Once applied, you will be able to query the Kubernetes object named k8srequiredresources

Create Constraint

In Constraint, you can define the scope of the restrictions to be imposed. That means, to which kubernetes object, this Constraint will be applied and the namespace to be applied along with their respective exceptions.
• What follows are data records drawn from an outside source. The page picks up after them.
-- ==== Sys2Proof/Machine/Sessions.lean ====
section
/-! DEFINITION. The session controller's shared operations: entries to states, the dwell end, correction planning, the correction list and the counts of revolutions (chapter 6). -/

namespace Sys2Proof.Machine

/-! ### Entering a state -/

/-- R96: the session state takes a value. -/
def withSession (st : SessionState) (s : State) : State := { s with session := { s.session with state := st } }

/-- R116: the session's live conditions offered again. -/
def sessionEvents : List (State → State) := [judgeLive .redistribute, judgeLive .limited]

/-- R116, R117, R89: the session takes a state; its live conditions are offered and the ceilings composed again, in the
order left open (log 5). -/
def setSession (ch : Choice) (st : SessionState) (s : State) : State :=
  inOrder ch.session (sessionEvents ++ [recompose]) (withSession st s)

/-- R114: entry to IDLE. -/
def enterIdle (ch : Choice) (s : State) : State :=
  setSession ch .idle
    { s with session :=
      { s.session with
        progress := mapAll (fun p => { p with passed := false }) s.session.progress
        failed := none, dwell := 0, settle := 0 } }

/-- R110, R113: HOLD_DOWN and RUNDOWN end as the speed falls below RETAIN_SPEED; from HOLD_DOWN the redistribution
count advances. -/
def retainCheck (ch : Choice) (s : State) : State :=
  if s.speedBelow s.spin.retainSpeed then
    match s.session.state with
    | .holdDown => enterIdle ch { s with session := { s.session with redist := s.session.redist + 1 } }
    | .rundown => enterIdle ch s
    | _ => s
  else s

/-- R100: entry to DWELL; a weighing still ARMED ends. -/
def enterDwell (ch : Choice) (s : State) : State :=
  endWeighing (setSession ch .dwell { s with session := { s.session with dwell := 0, midRev := true } })

/-- R100: in CLIMB, the index speed has reached the current plateau's speed less 10. -/
def climbCheck (ch : Choice) (s : State) : State :=
  if s.session.state = .climb then
    match s.currentPlateau with
    | some e => if plateauSpeed s.tables e ≤ s.indexSpeed + 10 then enterDwell ch s else s
    | none => s
  else s

/-- R99, R100, R102, R113, R117: entry to CLIMB. No rule orders the judging under R100 and the composition that the entry
is handed on to, so they come in either (log 5). -/
def enterClimb (ch : Choice) (s : State) : State :=
  inOrder ch.session (sessionEvents ++ [recompose, climbCheck ch]) (withSession .climb s)

/-- R111: entry to OPEN clears the redistribution count. -/
def enterOpen (ch : Choice) (s : State) : State :=
  setSession ch .opened { s with session := { s.session with redist := 0 } }

/-- CLIMB at the current plateau if there is one, OPEN if there is none (R99, R102, R113). -/
def enterClimbOrOpen (ch : Choice) (s : State) : State :=
  if s.currentPlateau.isSome then enterClimb ch s else enterOpen ch s

/-- R106: the settle count has reached the current plateau's settle revolutions. -/
def settleCheck (ch : Choice) (s : State) : State :=
  if s.session.state = .settle then
    match s.currentPlateau with
    | some e => if plateauSettle s.tables e ≤ s.session.settle then enterDwell ch s else s
    | none => s
  else s

/-- R105, step 3: entry to SETTLE. With `fault`, INJECTION_FAULT meets the event unit at this entry, before the state
that may follow it (R134). -/
def enterSettle (ch : Choice) (fault : Bool) (s : State) : State :=
  settleCheck ch
    (onlyIf fault (latchKind .injectionFault)
      (setSession ch .settle { s with session := { s.session with settle := 0, midRev := true } }))

/-! ### Corrections -/

/-- R105: the newest correction record takes its outcome and credited grams. -/
def closeNewest (o : InjOutcome) (grams : Nat) : List Correction → List Correction
  | [] => []
  | [c] => [{ c with outcome := o, credited := grams }]
  | c :: d :: rest => c :: closeNewest o grams (d :: rest)

/-- R109: a record added; of eight the oldest is removed. -/
def addCorrection (c : Correction) (l : List Correction) : List Correction :=
  (if Config.correctionCapacity ≤ l.length then l.drop 1 else l) ++ [c]

/-- R105: an attempt at a plateau is used. -/
def useAttempt (p : Vector Progress 6) (e : Fin 6) : Vector Progress 6 :=
  p.set e { p[e] with attempts := p[e].attempts + 1 }

/-- R105, steps 1 and 2: the newest record closes and its plateau's attempts used advance (log 24). -/
def recordOutcome (o : InjOutcome) (grams : Nat) (s : State) : State :=
  { s with session :=
    { s.session with
      corrections := closeNewest o grams s.session.corrections
      progress :=
        match s.session.corrections.getLast? with
        | some c => useAttempt s.session.progress c.plateau
        | none => s.session.progress } }

/-- R105: the ring controller hands the end of an injection to the session controller; `fault` says that the event
unit meets INJECTION_FAULT after it (R134). -/
def injectionEnded (ch : Choice) (fault : Bool) (o : InjOutcome) (grams : Nat) (s : State) : State :=
  if s.session.state = .correct then enterSettle ch fault (recordOutcome o grams s)
  else onlyIf fault (latchKind .injectionFault) s

/-- R131: an injection ends at its own end. -/
def endInjection (ch : Choice) (fault : Bool) (o : InjOutcome) (s : State) : State :=
  injectionEnded ch fault o s.ring.ctx.credited (ringEnd o s)

/-- R105: the session leaves CORRECT by another route; the injection is aborted and recorded so. -/
def abortCorrection (s : State) : State :=
  if s.session.state = .correct then recordOutcome .aborted s.ring.ctx.credited (ringAbort s) else s

/-- R107: the filtered vector rotated by the phase of the band of the estimate. -/
def rotated (s : State) : Int × Int :=
  let p := look s.tables.phase s.est.band 0
  (truncDiv (s.est.fx * cosAu p + s.est.fy * sinAu p) 16384, truncDiv (s.est.fy * cosAu p - s.est.fx * sinAu p) 16384)

/-- R108: a chamber's score. -/
def score (v : Int × Int) (c : Fin 4) : Int :=
  match c with
  | 0 => -v.1
  | 1 => -v.2
  | 2 => v.1
  | 3 => v.2

/-- R108: free space of a chamber. -/
def freeSpace (s : State) (c : Fin 4) : Nat := s.spin.chamberCap - s.ring.contents[c]

/-- R108: a candidate has a score above 0 and room for one flow pulse. -/
def isCandidate (s : State) (v : Int × Int) (c : Fin 4) : Bool :=
  decide (0 < score v c) && decide (s.spin.flowGrams ≤ freeSpace s c)

/-- R108: of the candidates, the one with the highest score, the lower number on a tie. -/
def chooseChamber (s : State) (v : Int × Int) : Option (Fin 4) :=
  ([0, 1, 2, 3] : List (Fin 4)).foldl
    (fun best c =>
      if isCandidate s v c then
        match best with
        | none => some c
        | some b => if score v b < score v c then some c else some b
      else best) none

/-- R108: the requested grams for the chosen chamber. -/
def requestedGrams (s : State) (cap : Nat) (v : Int × Int) (c : Fin 4) : Nat :=
  min (min ((score v c).toNat * look s.tables.gain s.est.band 0 / 4096) cap) (freeSpace s c)

/-- R107, R108: correction planning; `none` when it fails. -/
def planCorrection (s : State) (cap : Nat) : Option (Fin 4 × Nat) :=
  match chooseChamber s (rotated s) with
  | none => none
  | some c =>
    let w := requestedGrams s cap (rotated s) c
    if w = 0 then none else some (c, w)

/-- R124: an injection request reaches the ring controller; refused, it ends at once ABORTED with 0 grams. -/
def requestInjection (ch : Choice) (c : Fin 4) (w : Nat) (s : State) : State :=
  if s.ringRefuses then injectionEnded ch false .aborted 0 s else startInjection c w s

/-- R104: entry to CORRECT. -/
def enterCorrect (ch : Choice) (e : Fin 6) (c : Fin 4) (w : Nat) (s : State) : State :=
  let s := setSession ch .correct s
  let r : Correction :=
    { plateau := e, chamber := c, requested := w, credited := 0, outcome := .inProgress, uPlan := s.est.u }
  requestInjection ch c w { s with session := { s.session with corrections := addCorrection r s.session.corrections } }

/-! ### Dwell -/

/-- R103, R110, R112: the plateau fails. -/
def plateauFails (ch : Choice) (e : Fin 6) (s : State) : State :=
  let s := { s with session := { s.session with failed := some e } }
  if s.session.redist < s.spin.maxRedist then retainCheck ch (setSession ch .holdDown s) else setSession ch .limited s

/-- R103: the conditions for a correction, planning among them. -/
def correctionPlan (s : State) (e : Fin 6) : Option (Fin 4 × Nat) :=
  if (s.session.progress[e]).attempts < plateauAttempts s.tables e ∧ 0 < plateauCap s.tables e ∧ s.ring.available then
    planCorrection s (plateauCap s.tables e)
  else none

/-- R102: the plateau passes. -/
def plateauPasses (ch : Choice) (e : Fin 6) (s : State) : State :=
  enterClimbOrOpen ch
    (latchKind .plateauPassed
      { s with session :=
        { s.session with progress := s.session.progress.set e { s.session.progress[e] with passed := true } } })

/-- R102: a plateau's progress record takes the U of the dwell end. -/
def recordDwellU (e : Fin 6) (s : State) : State :=
  { s with session :=
    { s.session with progress := s.session.progress.set e { s.session.progress[e] with uLast := s.est.u } } }

/-- R102, R103: the dwell end at plateau `e`. -/
def dwellEnd (ch : Choice) (e : Fin 6) (s : State) : State :=
  let s := recordDwellU e s
  if s.est.u ≤ plateauPass s.tables e then plateauPasses ch e s
  else match correctionPlan s e with
    | some (c, w) => enterCorrect ch e c w s
    | none => plateauFails ch e s

/-- R101: the session's part of a counted VALID revolution. -/
def sessionClose (ch : Choice) (s : State) : State :=
  match s.session.state, s.session.midRev with
  | .dwell, false =>
    let s := { s with session := { s.session with dwell := s.session.dwell + 1 } }
    match s.currentPlateau with
    | some e => if plateauDwell s.tables e ≤ s.session.dwell then dwellEnd ch e s else s
    | none => s
  | .settle, false => settleCheck ch { s with session := { s.session with settle := s.session.settle + 1 } }
  | _, _ => s

/-- R101: the estimator leaves VALID. -/
def clearCounts (s : State) : State := { s with session := { s.session with dwell := 0, settle := 0 } }

/-- R101: an accepted pulse begins a revolution, which counts from here on (log 18). -/
def beginCounting (s : State) : State := { s with session := { s.session with midRev := false } }

end Sys2Proof.Machine
end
Below is an example of actual constraint you can define for your use case:

				
					apiVersion: constraints.gatekeeper.sh/v1beta1
kind: K8sRequiredResources
metadata:
 name: workload-must-have-resources-set
spec:
 match:
   kinds:
     - apiGroups: ["apps"]
       kinds: ["Deployment", "StatefulSet", "DaemonSet", "Pod"]
 parameters:
   resourceRequestRequired: true
   resourceLimitRequired: true

				
			

Now if we try to apply the similar deployment after deleting previous, error will be displayed along with violation count increase.

Post Setting up Constraints: The deployment yaml needs to have specifications of resources and limits in order to get deployed on the Kubernetes cluster now.

				
					apiVersion: apps/v1
kind: Deployment
metadata:
 name: unrestricted-deployment
spec:
 replicas: 1
 selector:
   matchLabels:
     app: unrestricted-deployment
 template:
   metadata:
     labels:
       app: unrestricted-deployment
   spec:
     containers:
     - name: deployment-a
       image: nginx:1.14.2
       ports:
       - containerPort: 80
       resources:
         requests:
           memory: "64Mi"
           cpu: "250m"
         limits:
           memory: "128Mi"
           cpu: "500m"

				
			

Cleanup

You can delete the k8s cluster using this command:

				
					doctl kubernetes cluster delete k8s-opa-cluster --dangerous

				
			

Conclusion

In this tutorial, you learned how to implement essential safeguards on your Kubernetes cluster to prevent misuse or vulnerabilities that can arise from workloads deployed by tenants. By following the steps outlined, you can ensure that your cluster is better protected against potential security threats and misuse of resources. This is particularly important in multi-tenant environments where multiple users or teams share the same cluster, as it helps maintain the integrity and reliability of the platform.